Before Ilves moved out of Kadriorg, the presidential residence in Tallinn, he spent an evening at a bar called Vest in the Latvian capital of Riga, a trendy pit stop for hipsters and their vintage bicycles. He was dabbling as a DJ to promote his charity playlist “Teenage Wasteland”, showcasing his favourite music from the ’60s and ’70s – the Velvet Underground, Bowie and the Ramones all feature; at the time, Ilves expressed regret that he wasn’t able to include a track from the obscure ’60s proto-punk garage band The Music Machine.
When we met Ilves for a brunch at Vest a few months after his performance on the decks, Bruce Springsteen, another New Jerseyite, was playing through the speakers. “I did go and stand outside the bars and listen to him,” a bowtie-less Ilves recalled, “before he had his first record.”
“He played all over New Jersey but I couldn’t get in”
Ilves’ parents initially found refuge in Sweden, where he was born. Three years after his birth, they crossed the Atlantic for a new life in New Jersey. The Ilveses were one among many families from the Baltics who made their ways to North America. Indeed, the US Displaced Persons Act of 1948 implicitly privileged refugees from the Baltic (by allocating 40% of places to citizens of states “de facto annexed by a foreign power” – the Baltic countries were the only pre-war European states that had physically vanished from the map). This had followed a series of prominent British, American and Canadian visitors to the Displaced Person camps in Germany, who were impressed by the Balts they met there, and decided they were exactly the kind of immigrants these countries wanted: self-reliant, hard-working and implacably anti-Communist.
Ilves fits the bill in this last respect. When asked if he has trouble understanding those in Estonia — often older or ethnic minorities — who look back to the Soviet occupation with ambivalence or even nostalgia, he replies with an immediate, blunt “yes”. “Sorry, it’s just fundamental.
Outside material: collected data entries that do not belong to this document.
-- ==== Sys2Proof/Safety.lean ====
section
/-! DEFINITION. The terms in which claims speak: what a command leaves unchanged, and the invariant that every step
keeps. -/

namespace Sys2Proof.Machine

/-! ### Frames -/

/-- A field lies within a 64-bit register. -/
def Fld.ok (f : Fld) : Prop := f.lo ≤ f.hi ∧ f.hi < 64

/-- A field of index j of instance i of its register. -/
abbrev Spot := Fld × Nat × Nat

/-- Two places share a bit. -/
def Spot.meets (a b : Spot) : Prop :=
  a.1.reg = b.1.reg ∧ a.2 = b.2 ∧ a.1.lo ≤ b.1.hi ∧ b.1.lo ≤ a.1.hi

/-- Every field of the register map that shares no bit with a listed place reads in d as in c. -/
def Chip.fieldsBut (c d : Chip) (l : List Spot) : Prop :=
  ∀ (f : Fld) (i j : Nat), f.ok → i < 2048 → j < 4096 → (∀ p ∈ l, ¬ Spot.meets p (f, i, j)) → d.g f i j = c.g f i j

/-- Every register but the listed ones reads in d as in c, in every instance. -/
def Chip.regsBut (c d : Chip) (l : List Reg) : Prop := ∀ (r : Reg) (i j : Nat), r ∉ l → d.rd r i j = c.rd r i j

/-- Everything on the chip but the registers and the upsets of their words. -/
def Chip.noRegs (c : Chip) : Chip := { c with regs := [], upsets := [] }

/-- From s to t nothing changed but the chip. -/
def State.chipOnly (s t : State) : Prop := t.pwr = s.pwr ∧ t.pending = s.pending

/-- From s to t nothing changed but the listed fields; apart from registers the chip of t is c. -/
def State.effect (s t : State) (c : Chip) (l : List Spot) : Prop :=
  s.chipOnly t ∧ t.chip.noRegs = c.noRegs ∧ s.chip.fieldsBut t.chip l

/-- From s to t nothing changed but clocks, limiter and supply. -/
def State.pwrOnly (s t : State) : Prop := t.chip = s.chip ∧ t.pending = s.pending

/-- From s to t nothing changed but clock island k. -/
def State.islandOnly (s t : State) (k : Nat) : Prop :=
  s.pwrOnly t ∧ t.pwr = { s.pwr with clk := t.pwr.clk } ∧ ∀ j, j ≠ k → t.pwr.island j = s.pwr.island j

/-! ### Frames of shared operations -/

/-- The registers that the queue pool writes. -/
def qpRegs : List Reg := [.QP_QSTAT, .QP_STICKY, .QP_QCNT]

/-- Everything on the chip but registers and queues. -/
def Chip.noQueues (c : Chip) : Chip := { c with regs := [], upsets := [], queues := [] }

/-- From c to d only the queue pool changed. -/
def Chip.queueOnly (c d : Chip) : Prop := d.noQueues = c.noQueues ∧ c.regsBut d qpRegs

/-- The registers that a fault record writes. -/
def faultRegs : List Reg := [.QP_QSTAT, .QP_STICKY, .QP_QCNT, .INT_CNT, .INT_STAT, .INT_FLOG, .PART_CNT_XPART]

/-- Everything on the chip but registers, queues and the fault log. -/
def Chip.noFault (c : Chip) : Chip := { c with regs := [], upsets := [], queues := [], flog := [] }

/-- From c to d only fault records were posted. -/
def Chip.faultOnly (c d : Chip) : Prop := d.noFault = c.noFault ∧ c.regsBut d faultRegs

/-- The fault queue of partition p, if it has one, lies in a region of p (R494, R527). -/
def Chip.homeFaults (c : Chip) (p : Nat) : Prop := ∀ x, c.faultQueue (.part p) = some x → c.owns p x.1 = true

/-- The registers that ending a command writes: of `HUB_STEP` only the field PHASE (R44). -/
def seqRegs : List Reg := [.QP_QSTAT, .QP_STICKY, .QP_QCNT, .CLU_SEQ_CNT, .CLU_SEQ_STICKY, .HUB_STEP]

/-- The fields of `HUB_STEP` but PHASE. -/
def stepFlds : List Fld :=
  [.HUB_STEP_SEALED_STEP, .HUB_STEP_PARITY, .HUB_STEP_UPDATE_DONE, .HUB_STEP_READY_SENT, .HUB_STEP_GATE_FAIL]

/-- From c to d no field of `HUB_STEP` but PHASE changed. -/
def Chip.stepKept (c d : Chip) : Prop := ∀ f ∈ stepFlds, ∀ i j, d.g f i j = c.g f i j

/-- Everything on the chip but registers, queues and sequencers. -/
def Chip.noSeqs (c : Chip) : Chip := { c with regs := [], upsets := [], queues := [], seqs := [] }

/-- A sequencer without its outstanding commands. -/
def SeqS.sansOut (x : SeqS) : SeqS := { x with outst := [] }

/-- From c to d only the outstanding commands of sequencer cl, their records and the queue pool changed. -/
structure Chip.cmdOnly (cl : Nat) (c d : Chip) : Prop where
  rest : d.noSeqs = c.noSeqs
  regs : c.regsBut d seqRegs
  others : ∀ cl', cl' ≠ cl → d.seq cl' = c.seq cl'
  own : (d.seq cl).sansOut = (c.seq cl).sansOut
  step : c.stepKept d

/-- A sequencer without its stream position. -/
def SeqS.sansPos (x : SeqS) : SeqS := { x with stack := [], sealRead := false }

/-- The stream moved past a command changes the position, and the command queue it was read from. -/
structure Chip.moved (cl : Nat) (c d : Chip) : Prop where
  rest : d.noSeqs = c.noSeqs
  regs : c.regsBut d qpRegs
  others : ∀ cl', cl' ≠ cl → d.seq cl' = c.seq cl'
  own : (d.seq cl).sansPos = (c.seq cl).sansPos

/-! ### Registers -/

/-- A register that a write changes only by the access types of its fields: no row of the table, no bound on what is stored
and no other effect belongs to it. -/
def Reg.plain : Reg → Bool
  | .FAB_TIME_NOW => false | .FAB_ID => false | .FAB_TOPO => false | .FAB_TIME_CTL => false | .FAB_RT => false
  | .HOSTIF_PORT => false | .SOLV_CFG => false | .CLU_SEQ_CTL => false | .CEL_UPD_CTL => false | .RGN_CLK => false
  | .CLU_CLK => false | .MSIX_DATA => false | .SEAL_LIVE => false | .PART_QCFG => false | .HUB_GATE_LIM => false
  | .SEAL_CFG => false | .FAB_LINK_CFG => false | .CAR_CFG => false | .RACK_CTL => false | .RACK_AREA => false
  | .RACK_LANE_CFG => false | .SOLV_RTAB => false | .SOLV_STAGE => false | .PRS_CFG => false | .QP_QCFG => false
  | .MXE_CKSEED => false | .HOSTIF_HIQ_CTL => false | .HOSTIF_HOQ_SRC => false | .HOSTIF_CVEC => false | .HUB_PSEL => false
  | .HOSTIF_CNT => false | .HUB_SRT_IDX => false | .HUB_SRT_STEP => false | .CHG_BUF => false | .CHG_KEYSTAGE => false
  | .PART_QEND => false | .PART_CGRANT => false | .FAB_CTL => false | .CAR_CTL => false | .CAR_SEGS => false
  | .HOSTIF_WIN => false | .HOSTIF_WINSZ => false | .HOSTIF_RWIN => false | .HOSTIF_RWINSZ => false
  | .HOSTIF_HIQ_BASE => false | .HOSTIF_HIQ_DB => false | .HOSTIF_HOQ_BASE => false | .HOSTIF_HOQ_DB => false
  | .BOOT_FWBUF => false | .SEAL_CMD => false | .SEAL_LOADIDX => false | .INT_RCV => false | .PWR_CTL => false
  | _ => true

/-- Bit n of a register after a write of the bits from lo on, 32 or 64 of them, by the access type of its field (R15, R17,
R18). -/
def writtenBit (r : Reg) (locked : Bool) (old : Word) (lo len : Nat) (data : Word) (n : Nat) : Bool :=
  match r.fields.find? (fun f => decide (f.lo ≤ n) && decide (n ≤ f.hi)) with
  | none => old.getLsbD n
  | some f =>
    if n < lo ∨ lo + len ≤ n ∨ f.da ∨ (f.lk ∧ locked) ∨ ownRow r f.lo then old.getLsbD n
    else
      match f.acc with
      | .RW => data.getLsbD (n - lo)
      | .WO => data.getLsbD (n - lo)
      | .W1C => old.getLsbD n && !data.getLsbD (n - lo)
      | _ => old.getLsbD n

/-- Instances of a register that its window counts. -/
def Win.count : Win → Nat
  | .hub => 1
  | .region => 16
  | .cluster => 128
  | .unit => 1024

/-! ### Commands of a sequencer -/

/-- Sequencer cl runs and has command w, not poisoned and well formed, at its stream position; R220 lets it issue, and no
MATMUL waits for its CHAIN (R214–R220). -/
structure Chip.offers (c : Chip) (cl : Nat) (w : List Word) : Prop where
  runs : c.seqRuns cl = true
  noSkip : (c.seq cl).skipSeal = false
  noFuse : (c.seq cl).fuse = none
  head : c.head cl = some (w.map (fun x => (x, false)))
  ok : decodeStatus w w.length (regionOfCl cl) none = stOK
  may : (c.seq cl).mayIssue (w.headD 0) = true

/-- Command w of sequencer cl ended at issue: the command is counted and named as the last, and only the sequencer, its
record in the queue pool, its counters and marks, and the registers listed changed. -/
structure Chip.endsAtOnce (cl : Nat) (w : List Word) (l : List Reg) (c d : Chip) : Prop where
  rest : d.noSeqs = c.noSeqs
  regs : c.regsBut d (l ++ seqRegs)
  step : c.stepKept d
  others : ∀ k, k ≠ cl → d.seq k = c.seq k
  nextId : (d.seq cl).nextId = (c.seq cl).nextId + 1
  lastTag : (d.seq cl).lastTag = hdrTag (wordAt w 0)
  running : (d.seq cl).halt = (c.seq cl).halt ∧ (d.seq cl).agree = (c.seq cl).agree ∧ (d.seq cl).phase = (c.seq cl).phase
  counted : d.g .CLU_SEQ_CNT_COUNT cl = (c.g .CLU_SEQ_CNT_COUNT cl + 1) % 2 ^ 64

/-- Command w of sequencer cl was refused at issue with a status of a bad command. -/
structure Chip.refusedAtOnce (cl : Nat) (w : List Word) (c d : Chip) : Prop extends Chip.endsAtOnce cl w [] c d where
  bad : d.g .CLU_SEQ_STICKY_BAD_CMD cl = 1

/-- Command w of sequencer cl was issued: it is named as the last, and stands among the outstanding commands. -/
structure Chip.issued (cl : Nat) (w : List Word) (c d : Chip) : Prop where
  nextId : (d.seq cl).nextId = (c.seq cl).nextId + 1
  lastTag : (d.seq cl).lastTag = hdrTag (wordAt w 0)
  out : ∃ o ∈ (d.seq cl).outst, o.id = (c.seq cl).nextId ∧ o.hdr = wordAt w 0 ∧ o.ended = none
  others : ∀ k, k ≠ cl → d.seq k = c.seq k

/-! ### Solves -/

/-- From c to d the solve of ticket k of region r ended with a status: it stands in its slot with it, or its completion was
recorded and counted. -/
def Chip.solveEnded (c d : Chip) (r k st : Nat) : Prop :=
  (∃ v, (d.solver r).find k = some v ∧ v.status = st ∧ (v.stage = .ended ∨ v.stage = .recorded)) ∨
  ((d.solver r).find k = none ∧ d.g .SOLV_CNT_COUNT r 0 = (c.g .SOLV_CNT_COUNT r 0 + 1) % 2 ^ 64)

/-! ### Messages of the seal logic -/

/-- A seal message of a kind passes the checks of a packet and reaches partition p from rank r; d is the chip with the packet
received, metered and its credit returned (R430–R433). -/
def Chip.sealTakes (c : Chip) (p kind : Nat) (m : SealMsg) (d : Chip) (r : Nat) : Prop :=
  (∃ e ok, c.settle.receive (c.sealPkt p kind m) = (e, some (p, ok)) ∧
    d = (e.dlv p (c.sealPkt p kind m)).leaveLike (c.sealPkt p kind m)) ∧
  (d.jobIds p).findIdx? (· == m.src) = some r

/-! ### The invariant of clocks and limiter -/

/-- A frequency code in 12–40: 0.6 to 2.0 GHz (R36, R37). -/
def codeOk (n : Nat) : Prop := 12 ≤ n ∧ n ≤ 40

/-- An island whose bounds, frequency and pending frequency are codes. -/
def Island.ok (x : Island) : Prop :=
  codeOk x.min ∧ codeOk x.max ∧ codeOk x.cur ∧ ∀ n, x.pend = some n → codeOk n

/-- PLIM lies in 2,000–3,500 W (R627), every island and every CAP holds a frequency code (R36, R37), and no more samples
are held than the 100 ms average needs (R625). -/
def Power.ok (p : Power) : Prop :=
  2000 ≤ p.plim ∧ p.plim ≤ 3500 ∧ (∀ x ∈ p.clk, x.2.ok) ∧ (∀ x ∈ p.caps, codeOk x.2) ∧ p.samples.length ≤ 10000

/-- The invariant of the module. -/
def State.Inv (s : State) : Prop := s.pwr.ok

end Sys2Proof.Machine
end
Nothing is as awful to me as a totalitarian state… I vividly remember when I was about nine, I said ‘Daddy, what are Communists?’ And he said “they’re people who come in the middle of the night and put you on cattle cars and ship you off to Siberia”.
In exile, America’s Baltic community became close-knit; many were determined to preserve their native languages and traditions, teaching patriotism and anti-Communism to their children and agitating politically against the Soviet occupation of their homeland. This led, in some parts, to a romanticised and often misleading view of these lands. “I had a Disneyland vision of Estonia, a Grimm’s Fairytale vision,” said Ilves, describing what he imagined would be a land of mountains. “Then you find out there are not a lot of peaks and valleys. It’s actually pretty flat.”
But Americans with no Baltic connections often did not even know that these countries existed. Ilves remembers, during his early days at school, pointing at the north-eastern corner of the Baltic Sea on the map and saying “I’m from Estonia”.
“And the teacher said – ‘No, no. That’s the Soviet Union.’ That kind of sticks with you.”
Reading contemporary Estonian poetry, Ilves recalls, had given him a clearer idea of his nation’s current concerns, if not perhaps the landscape of the country his parents had left. Contrasting it with the “bloodless, anodyne” English-language poetry of the time, Ilves mentions that Estonian poetry was dealing with “the language dying out, the people dying out”. Both were worries that were often expressed by the ‘70s, after high levels of immigration from Russia and other Soviet republics radically altered Estonia’s demographics, and made Estonian-speakers a minority in a number of cities.
When some of the diaspora started to return home – some before the fall of the Soviet Union and some afterwards – they brought expertise, contacts and wealth to develop the now-impoverished country. They really did find an Estonia very different from the one that their parents and grandparents had left; at a broadly similar level of development as Finland at the beginning of the occupation, by the restoration of its independence, Estonia was thirteen times poorer than its northern neighbour. Ilves swiftly became Estonia’s Ambassador to the United States in the 1990s, and then Foreign Minister.
Lithuanian Valdas Adamkus was the first of the three exile presidents to rise to the top. He was elected to lead the country he had once fled in 1998; Riga-born Vaira Vīķe Freiberga became President of Latvia the following year. The change was not always materially easy for the repatriates – Ilves mentioned taking a 90% pay cut when he moved to Tallinn. Did his American friends think he was mad for doing that?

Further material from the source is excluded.